Note that if you import data from Excel, Excel's origin is December 30th, 1899 (i.e., as.Date(xx, origin = "1899-12-30")
), so if you tried that you get the wrong dates:
as.Date(tb_ts[1:7], origin = "1899-12-30")
# [1] "1930-04-30" "1930-05-31" "1930-06-30" "1930-07-31"
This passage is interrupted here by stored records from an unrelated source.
-- ==== Sys2Proof/Machine/Crypto.lean ====
section
/-! DEFINITION. The functions that the identity and the configuration image name (R410, R412, R415–R417): SHA-256 and ECDSA on P-256, as
their standards define them (PRESUMED, log entry 9), and what is fixed of a unit's identity at production. -/

namespace Sys2Proof.Machine
open Sys2Proof

/-! ## Numbers as octet strings, most significant byte first (R415) -/

/-- The `n` bytes of a number, most significant first. -/
def beBytes (n v : Nat) : List Byte := (leBytes n v).reverse

/-- The number that bytes spell, most significant first. -/
def beVal (bs : List Byte) : Nat := leVal bs.reverse

/-! ## SHA-256 -/

/-- The integer `k`-th root of `v` below `2 ^ n`, added to `r` bit by bit from the top. -/
def rootBits (k v : Nat) : Nat → Nat → Nat
  | 0, r => r
  | n + 1, r => rootBits k v n (if (r + 2 ^ n) ^ k ≤ v then r + 2 ^ n else r)

/-- The first 32 bits behind the binary point of the `k`-th root of a small number. -/
def rootFraction (k p : Nat) : Nat := rootBits k (p * 2 ^ (32 * k)) 37 0 % 2 ^ 32

/-- The 64 primes up to 311: none below 324 has a divisor above 17 and none at or below it. -/
def shaPrimes : List Nat := (List.range 312).filter fun n => 2 ≤ n && (List.range 16).all fun d => n == d + 2 || n % (d + 2) != 0

/-- The constant of every round: the cube roots of the 64 primes. -/
def shaKeys : List Nat := shaPrimes.map (rootFraction 3)

/-- A chaining value: the four newest words of each of two series, newest first. What the standard calls a, b, c, d is the one, e, f, g, h the
other. -/
structure ShaChain where
  low  : List Nat
  high : List Nat
  deriving DecidableEq, Repr

/-- The first chaining value: the square roots of the first eight primes. -/
def shaStart : ShaChain :=
  let roots := (shaPrimes.take 8).map (rootFraction 2)
  { low := roots.take 4, high := roots.drop 4 }

/-- Word `i` of a series. -/
def wordAt (ws : List Nat) (i : Nat) : Nat := (ws[i]?).getD 0

/-- A 32-bit word turned right by `n` bits. -/
def turn (n x : Nat) : Nat := (x * 2 ^ 32 + x) / 2 ^ n % 2 ^ 32

/-- Three turns of one word, combined. -/
def turn3 (i j k x : Nat) : Nat := turn i x ^^^ turn j x ^^^ turn k x

/-- Two turns and a shift of one word, combined: the message's functions. -/
def turn2 (i j k x : Nat) : Nat := turn i x ^^^ turn j x ^^^ x / 2 ^ k

/-- One round with constant `k` and message word `w`: each series gains a word. -/
def shaRound (c : ShaChain) (k w : Nat) : ShaChain :=
  let e := wordAt c.high 0
  let a := wordAt c.low 0
  let pick := (e &&& wordAt c.high 1) ||| ((2 ^ 32 - 1 - e) &&& wordAt c.high 2)
  let most := (a &&& (wordAt c.low 1 ||| wordAt c.low 2)) ||| (wordAt c.low 1 &&& wordAt c.low 2)
  let mixed := wordAt c.high 3 + turn3 6 11 25 e + pick + k + w
  { low := (mixed + turn3 2 13 22 a + most) % 2 ^ 32 :: c.low.take 3, high := (wordAt c.low 3 + mixed) % 2 ^ 32 :: c.high.take 3 }

/-- The rounds of a block: `ws` are the next sixteen words of the message, oldest first, and each round adds the word after them. -/
def shaRounds : List Nat → List Nat → ShaChain → ShaChain
  | [], _, c => c
  | k :: ks, ws, c =>
    let next := (wordAt ws 0 + turn2 7 18 3 (wordAt ws 1) + wordAt ws 9 + turn2 17 19 10 (wordAt ws 14)) % 2 ^ 32
    shaRounds ks (ws.drop 1 ++ [next]) (shaRound c k (wordAt ws 0))

/-- Two series added word by word. -/
def addWords (xs ys : List Nat) : List Nat := List.zipWith (fun x y => (x + y) % 2 ^ 32) xs ys

/-- The sixteen words of a block. -/
def blockWords (bs : List Byte) : List Nat := (List.range 16).map fun i => beVal ((bs.drop (4 * i)).take 4)

/-- `n` blocks of 64 bytes chained. -/
def shaBlocks : Nat → List Byte → ShaChain → ShaChain
  | 0, _, c => c
  | n + 1, bs, c =>
    let d := shaRounds shaKeys (blockWords (bs.take 64)) c
    shaBlocks n (bs.drop 64) { low := addWords c.low d.low, high := addWords c.high d.high }

/-- What follows a message of `n` bytes: a 1 bit, zeros to the end of a block, of which the last eight bytes give the length in bits. -/
def shaTail (n : Nat) : List Byte := 0x80 :: List.replicate ((119 - n % 64) % 64) 0 ++ beBytes 8 (8 * n)

/-- SHA-256 of a byte string. (PRESUMED, log entry 9). -/
def sha256 (m : List Byte) : List Byte :=
  let whole := m ++ shaTail m.length
  let c := shaBlocks (whole.length / 64) whole shaStart
  (c.low ++ c.high).flatMap (beBytes 4)

/-! ## ECDSA on P-256 -/

/-- The prime of the field. -/
def p256P : Nat := 0xffffffff00000001000000000000000000000000ffffffffffffffffffffffff

/-- The order of the base point. -/
def p256N : Nat := 0xffffffff00000000ffffffffffffffffbce6faada7179e84f3b9cac2fc632551

/-- The coefficient b of y² = x³ − 3x + b. -/
def p256B : Nat := 0x5ac635d8aa3a93e7b3ebbd55769886bc651d06b0cc53b0f63bce3c3e27d2604b

/-- A point: none is the point at infinity. -/
abbrev EcPoint := Option (Nat × Nat)

/-- The base point. -/
def p256G : EcPoint :=
  some (0x6b17d1f2e12c4247f8bce6e563a440f277037d812deb33a0f4a13945d898c296,
        0x4fe342e2fe1a7f9b8ee7eb4a7c0f9e162bce33576b315ececbb6406837bf51f5)

/-- A power modulo `m`, over the lowest `n` bits of the exponent. -/
def powMod (m : Nat) : Nat → Nat → Nat → Nat
  | 0, _, _ => 1
  | n + 1, x, k => (if k % 2 = 1 then x else 1) * powMod m n (x * x % m) (k / 2) % m

/-- The inverse modulo a prime of 256 bits. -/
def invMod (m x : Nat) : Nat := powMod m 256 x (m - 2)

/-- The third point of the line of slope `l` through two points. -/
def ecLine (l x1 y1 x2 : Nat) : EcPoint :=
  let x3 := (l * l + 2 * p256P - x1 - x2) % p256P
  some (x3, (l * (x1 + p256P - x3) + p256P - y1) % p256P)

/-- The sum of two points. -/
def ecAdd (a b : EcPoint) : EcPoint :=
  match a, b with
  | none, q => q
  | p, none => p
  | some (x1, y1), some (x2, y2) =>
    if x1 = x2 then
      if (y1 + y2) % p256P = 0 then none
      else ecLine ((3 * x1 * x1 + p256P - 3) * invMod p256P (2 * y1 % p256P) % p256P) x1 y1 x2
    else ecLine ((y2 + p256P - y1) * invMod p256P ((x2 + p256P - x1) % p256P) % p256P) x1 y1 x2

/-- A point times the lowest `n` bits of a number. -/
def ecMul : Nat → Nat → EcPoint → EcPoint
  | 0, _, _ => none
  | n + 1, k, q => ecAdd (if k % 2 = 1 then q else none) (ecMul n (k / 2) (ecAdd q q))

/-- A pair of coordinates is a point of the curve. -/
def onCurve (x y : Nat) : Bool :=
  x < p256P && y < p256P && y * y % p256P == (x * x * x + (p256P - 3) * x + p256B) % p256P

/-- ECDSA P-256 verification of a signature, r then s, over a hash under a public key, X then Y. -/
def ecdsaVerify (key hash sig : List Byte) : Bool :=
  let x := beVal (key.take 32)
  let y := beVal (key.drop 32)
  let r := beVal (sig.take 32)
  let s := beVal (sig.drop 32)
  key.length == 64 && sig.length == 64 && onCurve x y && 0 < r && r < p256N && 0 < s && s < p256N &&
    let w := invMod p256N s
    match ecAdd (ecMul 256 (beVal hash * w % p256N) p256G) (ecMul 256 (r * w % p256N) (some (x, y))) with
    | none => false
    | some (u, _) => u % p256N == r

/-! ## The unit's identity (R415) -/

/-- The private key, between 1 and the order of the base point less one. -/
def privKey : Nat := Config.privSeed % (p256N - 1) + 1

/-- The public key of the unit, X then Y. -/
def pubKey : List Byte :=
  match ecMul 256 privKey p256G with
  | none => List.replicate 64 0
  | some (x, y) => beBytes 32 x ++ beBytes 32 y

/-- One attempt at a signature with the random number of signing `i`: none where it gives r or s 0. -/
def trySign (i : Nat) (hash : List Byte) : Option (List Byte) :=
  let k := Config.signNonce i % (p256N - 1) + 1
  match ecMul 256 k p256G with
  | none => none
  | some (x, _) =>
    let r := x % p256N
    let s := invMod p256N k * (beVal hash + r * privKey) % p256N
    if r = 0 ∨ s = 0 then none else some (beBytes 32 r ++ beBytes 32 s)

/-- The signature that the unit's own private key makes over a hash, at signing number `i`; a random number that does not serve is drawn
again once. -/
def ecdsaSign (i : Nat) (hash : List Byte) : List Byte :=
  ((trySign (2 * i) hash).or (trySign (2 * i + 1) hash)).getD (List.replicate 64 0)

/-- The certificate in read-only storage: at most 1 024 bytes, the UID in its subject serial number and PUB_KEY as its public key; the
rest is fixed at production. -/
def certificate : List Byte :=
  Config.certHead.take 320 ++ (Config.certSerial Config.uid.toList).take 64 ++ Config.certMid.take 256 ++ pubKey
    ++ Config.certTail.take 320

end Sys2Proof.Machine
end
# [5] "1930-08-31" "1930-09-30" "1930-10-31
CodePudding user response:
The function worked as it's supposed to. Keeping the date format you're familiar with isn't practical for execution, so it converts the dates to a different value, usually something like the number of days (or minutes or seconds) since a certain year, usually Jan. 1 1970. For example, here is a little set to make the point:
# a test vector of dates
> del1 <- seq(as.Date("2012-04-01"), length.out=4, by=30)
# looks like
> del1
[1] "2012-04-01" "2012-05-01" "2012-05-31" "2012-06-30"
# use the as.ts
> as.ts(del1)
Time Series:
Start = 1
End = 4
Frequency = 1
[1] 15431 15461 15491 15521
So you can see the dates, which are 30 days apart, are converted to a series of values that are 30 integers apart.